Happily, the urge to save money will usher in the right identity policy and in turn protect our privacy.

The area to focus on is data logistics. When Alan Mitchell and I browsed through hundreds of complaints about public services recently we observed that very few are about privacy and none at all about problems with identity. But the vast majority point to poor information logistics. The key person – official, professional, or the unhappy individual – just didn’t have the right information at the right time.

This causes irritation, frustration, offence, and vast expense. It’s extremely annoying for individuals not to be able to get hold of information they need, to have the wrong information, or to have to give the same information over and over again. It’s unjust, time-consuming and possibly worse to get the wrong treatment or service because the service cant get the information or has the wrong information.
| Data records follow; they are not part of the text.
/-- Writes of BAR0 (R348, R493, R495, R497): nothing is taken before HFP_READY; the BUR window counts a write and drops it; a
wrong size or alignment, an offset without a register and a register without a writable field are counted in HUB_BAR0_ERR
with causes 2, 1 and 5; a value that the register's rule refuses with cause 3; a register with a command of its own takes it as
that command does (log 81: a read is no command of the table). New thresholds and quotas of Chest count at once (R304, R306, R307). A read of HUB_BAR0_ERR returns count, cause and offset and clears the count. The order of the tests is the model's reading (logs 61, 82). -/
def Obligations.RegistersAreWritten : Prop :=
  (∀ (off size : Nat) (v : W64) (s : State),
    let w := Machine.exec (.registerWrite off size v) s
    let n := v.toNat % 2 ^ (8 * size)
    let reg := Reg.at_ s.integ.slices (off / 8 * 8)
    (barOpen s = false → w = .next s) ∧
    (barOpen s = true → 0x90000 ≤ off → off < 0xA0000 → w = .next { s with bureau := { s.bureau with
      writeDrops := satInc 32 s.bureau.writeDrops } }) ∧
    (barOpen s = true → (off < 0x90000 ∨ 0xA0000 ≤ off) →
      (((size ≠ 4 ∧ size ≠ 8) ∨ off % size ≠ 0) → w = .next (bar0Err 2 off s)) ∧
      ((size = 4 ∨ size = 8) → off % size = 0 →
        (reg = none → w = .next (bar0Err 1 off s)) ∧
        (∀ r, reg = some r →
          ((off % 8 ≠ 0 ∨ (r.narrow = false ∧ size = 4) ∨ (r.narrow = true ∧ 2 ^ 32 ≤ n)) → w = .next (bar0Err 2 off s)) ∧
          (off % 8 = 0 → (r.narrow = true ∨ size = 8) → (r.narrow = false ∨ n < 2 ^ 32) → r.writable = false →
            w = .next (bar0Err 5 off s)))))) ∧
  (∀ (v : W64) (s : State), barOpen s = true →
    let n := v.toNat
    let set := fun (off : Nat) (ok : Prop) (t : State) =>
      (ok → Machine.exec (.registerWrite off 8 v) s = .next t) ∧ (¬ok → Machine.exec (.registerWrite off 8 v) s = .next (bar0Err 3 off s))
    let set' := fun (off : Nat) (ok : Prop) (q : State → Prop) =>
      (ok → ∃ t, Machine.exec (.registerWrite off 8 v) s = .next t ∧ q t) ∧
      (¬ok → Machine.exec (.registerWrite off 8 v) s = .next (bar0Err 3 off s))
    set 0x100 (s.tenants = []) { s with hub := { s.hub with tntBase := n / 4096 * 4096 } } ∧
    set 0x108 (s.tenants = []) { s with hub := { s.hub with ctxBase := n / 4096 * 4096 } } ∧
    set 0x200 True { s with hub := { s.hub with sealAddr := n / 128 * 128 } } ∧
    set 0x30200 True { s with sched := { s.sched with
      rtBenchMax := n / 2 ^ 56, minBat := n / 2 ^ 32 % 2 ^ 16, minInt := n / 2 ^ 16 % 2 ^ 16, evictAfter := n % 2 ^ 16 } } ∧
    set 0x40108 (s.wrd.enable = false) { s with wrd := { s.wrd with slowGib := n / 2 ^ 32, fastGib := n % 2 ^ 32 } } ∧
    set 0x40120 (n % 2 ^ 27 ≤ n / 2 ^ 27 % 2 ^ 27) { s with wrd := { s.wrd with
      promoteAbove := n / 2 ^ 27 % 2 ^ 27, demoteBelow := n % 2 ^ 27 } } ∧
    set 0x40130 (n % 2 ^ 27 ≤ n / 2 ^ 32 % 2 ^ 27) { s with wrd := { s.wrd with
      maxFrames := n / 2 ^ 32 % 2 ^ 27, minFrames := n % 2 ^ 27 } } ∧
    set' 0x50100 (n / 2 ^ 20 % 1024 < n / 2 ^ 30 % 1024 ∧ n % 1024 < n / 1024 % 1024) (fun t =>
      (t.chest.mfpHigh, t.chest.mfpLow, t.chest.hfpHigh, t.chest.hfpLow) =
        (n / 2 ^ 30 % 1024, n / 2 ^ 20 % 1024, n / 1024 % 1024, n % 1024) ∧ OnlyIn [.chest, .jnl] s t) ∧
    set 0x60100 (1 ≤ n / 2 ^ 16 % 2 ^ 16 ∧ n / 2 ^ 16 % 2 ^ 16 ≤ 1000 ∧ 1 ≤ n % 2 ^ 16 ∧ n % 2 ^ 16 ≤ 1000) { s with watch := { s.watch with
      pfVector := n / 2 ^ 44 % 4096, notify := n.testBit 43, moverWindow := n / 2 ^ 16 % 2 ^ 16, hubWindow := n % 2 ^ 16 } } ∧
    set 0x60140 (s.wrd.enable = false) { s with
      watch := { s.watch with spillBase := n / 2 ^ 30 * 2 ^ 30, spillValid := n.testBit 0 },
      hutch := { s.hutch with spillOk := n.testBit 0 } } ∧
    set 0x70108 (1 ≤ n % 2 ^ 16 ∧ n % 2 ^ 16 ≤ 1000) { s with mgmt := { s.mgmt with fwWindow := n % 2 ^ 16 } } ∧
    set 0x70200 True { s with mgmt := { s.mgmt with updAddr := n / 4096 * 4096 } } ∧
    set 0x80130 (n / 2 ^ 48 ≠ 0) { s with power := { s.power with
      scrubPeriod := n / 2 ^ 48, calibPeriod := n / 2 ^ 32 % 2 ^ 16, bankTestPeriod := n / 2 ^ 16 % 2 ^ 16,
      telemetryPeriod := n % 2 ^ 16 } } ∧
    (∃ t, Machine.exec (.registerWrite 0xB0140 8 v) s = .next t ∧ t = { s with jnl := { s.jnl with traceMask := t.jnl.traceMask } } ∧
      t.jnl.traceMask.toNat = n % 2 ^ 15) ∧
    (∀ c x, c < 6 → s.chest.classes[c]? = some x →
      let quota := n % 2 ^ 18
      let low := n / 2 ^ 22 % 2 ^ 18
      let high := n / 2 ^ 40 % 2 ^ 18
      let others := (((s.chest.classes.zipIdx).filter (fun e => e.2 ≠ c)).map (fun e => e.1.quota)).sum
      set' (0x50110 + 8 * c) (low < high ∧ quota ≤ high ∧ high ≤ 261120 ∧ others + quota ≤ 131072) (fun t =>
        t.chest.classes.map (fun y => (y.cut, y.high, y.low, y.quota)) =
          (s.chest.classes.map (fun y => (y.cut, y.high, y.low, y.quota))).set c (n / 2 ^ 58 + 1, high, low, quota) ∧
        OnlyIn [.chest, .jnl] s t))) ∧
  (∀ (v : W32) (s : State), barOpen s = true →
    let n := v.toNat
    let set := fun (off : Nat) (ok : Prop) (t : State) =>
      (ok → Machine.exec (.registerWrite off 4 (v.setWidth 64)) s = .next t) ∧
      (¬ok → Machine.exec (.registerWrite off 4 (v.setWidth 64)) s = .next (bar0Err 3 off s))
    let acts := fun (off : Nat) (ok : Prop) (u : State) =>
      (ok → s.port.blkRstN = true → ∃ t, Machine.exec (.registerWrite off 4 (v.setWidth 64)) s = .next t ∧ LimiterActs u s t) ∧
      (¬ok → Machine.exec (.registerWrite off 4 (v.setWidth 64)) s = .next (bar0Err 3 off s))
    set 0x20100 (10 ≤ n % 2 ^ 16 ∧ n % 2 ^ 16 ≤ 60000) { s with bramble := { s.bramble with
      dlkEnable := n.testBit 31, dlkWindow := n % 2 ^ 16 } } ∧
    set 0x30208 ((∀ e ∈ s.tenants, e.2.rcd.isSealed = false) ∧ n % 32 ∈ [1, 2, 4, 8, 16]) { s with sched := { s.sched with
      slotsPerTenant := n % 32 } } ∧
    set 0x30210 (n % 256 < 4 * s.integ.slices) { s with sched := { s.sched with benchSel := n % 256 } } ∧
    set 0x50180 (n / 2 ^ 16 ≠ 0 ∧ n % 2 ^ 16 ≠ 0) { s with chest := { s.chest with
      bankThreshold := n / 2 ^ 16, eventStep := n % 2 ^ 16 } } ∧
    set 0x508 (25 ≤ n % 128 ∧ n % 128 ≤ 75) { s with
      link := { s.link with transitPct := n % 128 },
      port := { s.port with out := s.port.out ++ ([0, 1, 2, 3, 4, 5].map (fun d =>
        .budget d (s.link.linksUp.getD d 0 * 28000 * (100 - n % 128) / 100))) } } ∧
    acts 0x80108 (1 ≤ n % 2 ^ 16 ∧ n % 2 ^ 16 ≤ 1000 ∧ n / 2 ^ 16 % 8 ≤ 6) { s with power := { s.power with
      forced := n / 2 ^ 16 % 8, holdMs := n % 2 ^ 16 } } ∧
    acts 0x80110 (n % 256 < n / 256 % 256 ∧ n / 256 % 256 < n / 2 ^ 16 % 256 ∧ n / 2 ^ 16 % 256 < s.integ.tMax) { s with
      power := { s.power with tWarn := n % 256, tHigh := n / 256 % 256, tCrit := n / 2 ^ 16 % 256 } } ∧
    acts 0x80120 (s.integ.floorMin ≤ n / 256 % 256 ∧ n / 256 % 256 ≤ n % 256 ∧ n % 256 ≤ s.integ.fmax) { s with
      power := { s.power with floorCode := n / 256 % 256, targetCode := n % 256 } } ∧
    (let w := fun (off : Nat) => Machine.exec (.registerWrite off 4 (v.setWidth 64)) s
     let op := n / 2 ^ 28
     w 0x310 = Machine.exec (.burReqWrite v) s ∧ w 0x518 = Machine.exec (.barrierSlotOwn v) s ∧
     (op = 1 → n / 2 ^ 24 % 16 = 1 → w 0x110 = Machine.exec (.tenantActivate (n % 16384) (tableRead s.hub.tntBase (n % 16384) s)) s) ∧
     (op = 2 → n / 2 ^ 24 % 16 = 1 → w 0x110 = Machine.exec (.tenantRetire (n % 16384)) s) ∧
     (op = 1 → n / 2 ^ 24 % 16 = 2 → w 0x110 = Machine.exec (.contextActivate (n % 16384) (tableRead s.hub.ctxBase (n % 16384) s)) s) ∧
     (op = 2 → n / 2 ^ 24 % 16 = 2 → w 0x110 = Machine.exec (.contextRetire (n % 16384)) s) ∧
     (∀ x, op = 1 → tget s.contexts (n / 256 % 16384) = some x → w 0x10100 = Machine.exec (.queueEnable (n / 256 % 16384) (n % 256)
       (.ok (memRead (ctxLoc x.rcd (x.rcd.queueTable + n % 256 * 64)) 64 s)) .ok) s) ∧
     (op = 1 → w 0x208 = Machine.exec (.sealLoad (n % 8) (.ok (memRead (pfLoc s.hub.sealAddr) 128 s))) s) ∧
     (op = 2 → w 0x10100 = Machine.exec (.queueShutdown (n / 256 % 16384) (n % 256)) s) ∧
     (op = 2 → w 0x208 = Machine.exec (.sealClear (n % 8)) s) ∧
     (op = 1 → w 0x60120 = Machine.exec (.partitionReset (n % 64)) s) ∧ (op = 2 → w 0x60120 = Machine.exec (.computeReset (n % 64)) s) ∧
     (op = 3 → w 0x60120 = Machine.exec (.resetReq (n % 64)) s))) ∧
  (∀ (v : W64) (s : State), barOpen s = true →
    let w := fun (off : Nat) => Machine.exec (.registerWrite off 8 v) s
    let op := v.toNat / 2 ^ 60
    w 0x300 = Machine.exec (.burRingWrite v) s ∧ w 0x408 = Machine.exec (.hostCapsWrite v) s ∧
    w 0x40100 = Machine.exec (.wrdCfgWrite v) s ∧ w 0xA0100 = Machine.exec (.staAddrWrite v) s ∧
    w 0xB0100 = Machine.exec (.jnlRingWrite .event v) s ∧ w 0xB0108 = Machine.exec (.eventConsWrite v) s ∧
    w 0xB0120 = Machine.exec (.jnlRingWrite .log v) s ∧ w 0xB0148 = Machine.exec (.jnlRingWrite .trace v) s ∧
    (op = 1 → w 0x70208 = Machine.exec (.updateStage (v.toNat % 2 ^ 16)) s) ∧
    (op = 2 → w 0x70208 = Machine.exec (.updateActivate (v.toNat.testBit 59)) s) ∧
    (op = 3 → w 0x70208 = Machine.exec .updateCancel s)) ∧
  (∀ s : State,
    (barOpen s = false → Machine.exec .bar0ErrRead s = .next s) ∧
    (barOpen s = true → s.hub.bar0Count < 2 ^ 32 → ∃ t, Machine.exec .bar0ErrRead s = .next t ∧
      t.port.readData.toNat = s.hub.bar0Count * 2 ^ 32 + s.hub.bar0Cause % 16 * 2 ^ 28 + s.hub.bar0Off % 2 ^ 21 ∧
      t.hub = { s.hub with bar0Count := 0 } ∧ OnlyIn [.port, .hub] s t))

/-- A step takes the command at the front of the queue: it is that command's effect on the state with the queue's rest. -/
def Obligations.StepRunsFront : Prop :=
  ∀ (c : Instr) (rest : List Instr) (s : State),
    Machine.step { s with pending := c :: rest } = Machine.exec c { s with pending := rest }

/-- On an empty queue a step is one AON_CLK cycle: the block time base (R21) goes up by one and nothing else changes. That an
empty queue lets time pass is the model's choice (log 10). -/
def Obligations.EmptyQueueTicks : Prop :=
  ∀ s : State, s.pending = [] → ∃ t, Machine.step s = .next t ∧ t.time = s.time + 1 ∧ OnlyIn [.time] s t

/-- Every command takes effect in every state (log 1), and changes no part of the state but those listed for it (touches): no
command changes what manufacture and integration set, none but POR_N sets the block time base (R21), none changes Bureau but
its own commands, a mailbox item, the forwarding of a report, a register write, the supply and the resets of R344. -/
def Obligations.CommandsTouchOnlyTheirParts : Prop :=
  ∀ (c : Instr) (s : State), ∃ t, Machine.exec c s = .next t ∧ OnlyIn (touches c) s t

/-- Every step answers a next state, and keeps the memories in canonical form (log 2), whatever stands in the queue. -/
def Obligations.MemoriesStayCanonical : Prop :=
  ∀ s : State, s.MemOk → ∃ t, Machine.step s = .next t ∧ t.MemOk

/-- Every step keeps the shape of the state's tables: no key twice in the tables of contexts, queues, slices, sequences,
benches, frames and bank counts; six classes of cells (R302), six directions (R488), four cores (R410),
four slots of 64 bytes in every push window (R77), six counters in every tenant slot (R328); a page_log2 of 14 to 18 (R221). -/
def Obligations.TablesStayInOrder : Prop :=
  ∀ s t : State, s.Shaped → Machine.step s = .next t → t.Shaped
It’s unnecessarily expensive for public services to attempt to maintain hundreds of different records about the same person (but neither feasible nor desirable to amalgamate them into panoptical mega-records). If you provide services on the back of incomplete and inaccurate data there’s every chance the service will be poor and unnecessarily expensive.

And it’s hard to plan and prioritise if you’re not in touch with your customers and people try as far as possible to withhold data from you. If we built churches using the last census there would be a few Jedi cathedrals lying empty.

If we can fix this (and we think it can be done) then people can get better, more responsive service, restored individual responsibility with a path to empowered self-service. HM Treasury also gets a triple dose of cost savings.

It means restoring control over personal data to the individual and building trust on the side of the individual.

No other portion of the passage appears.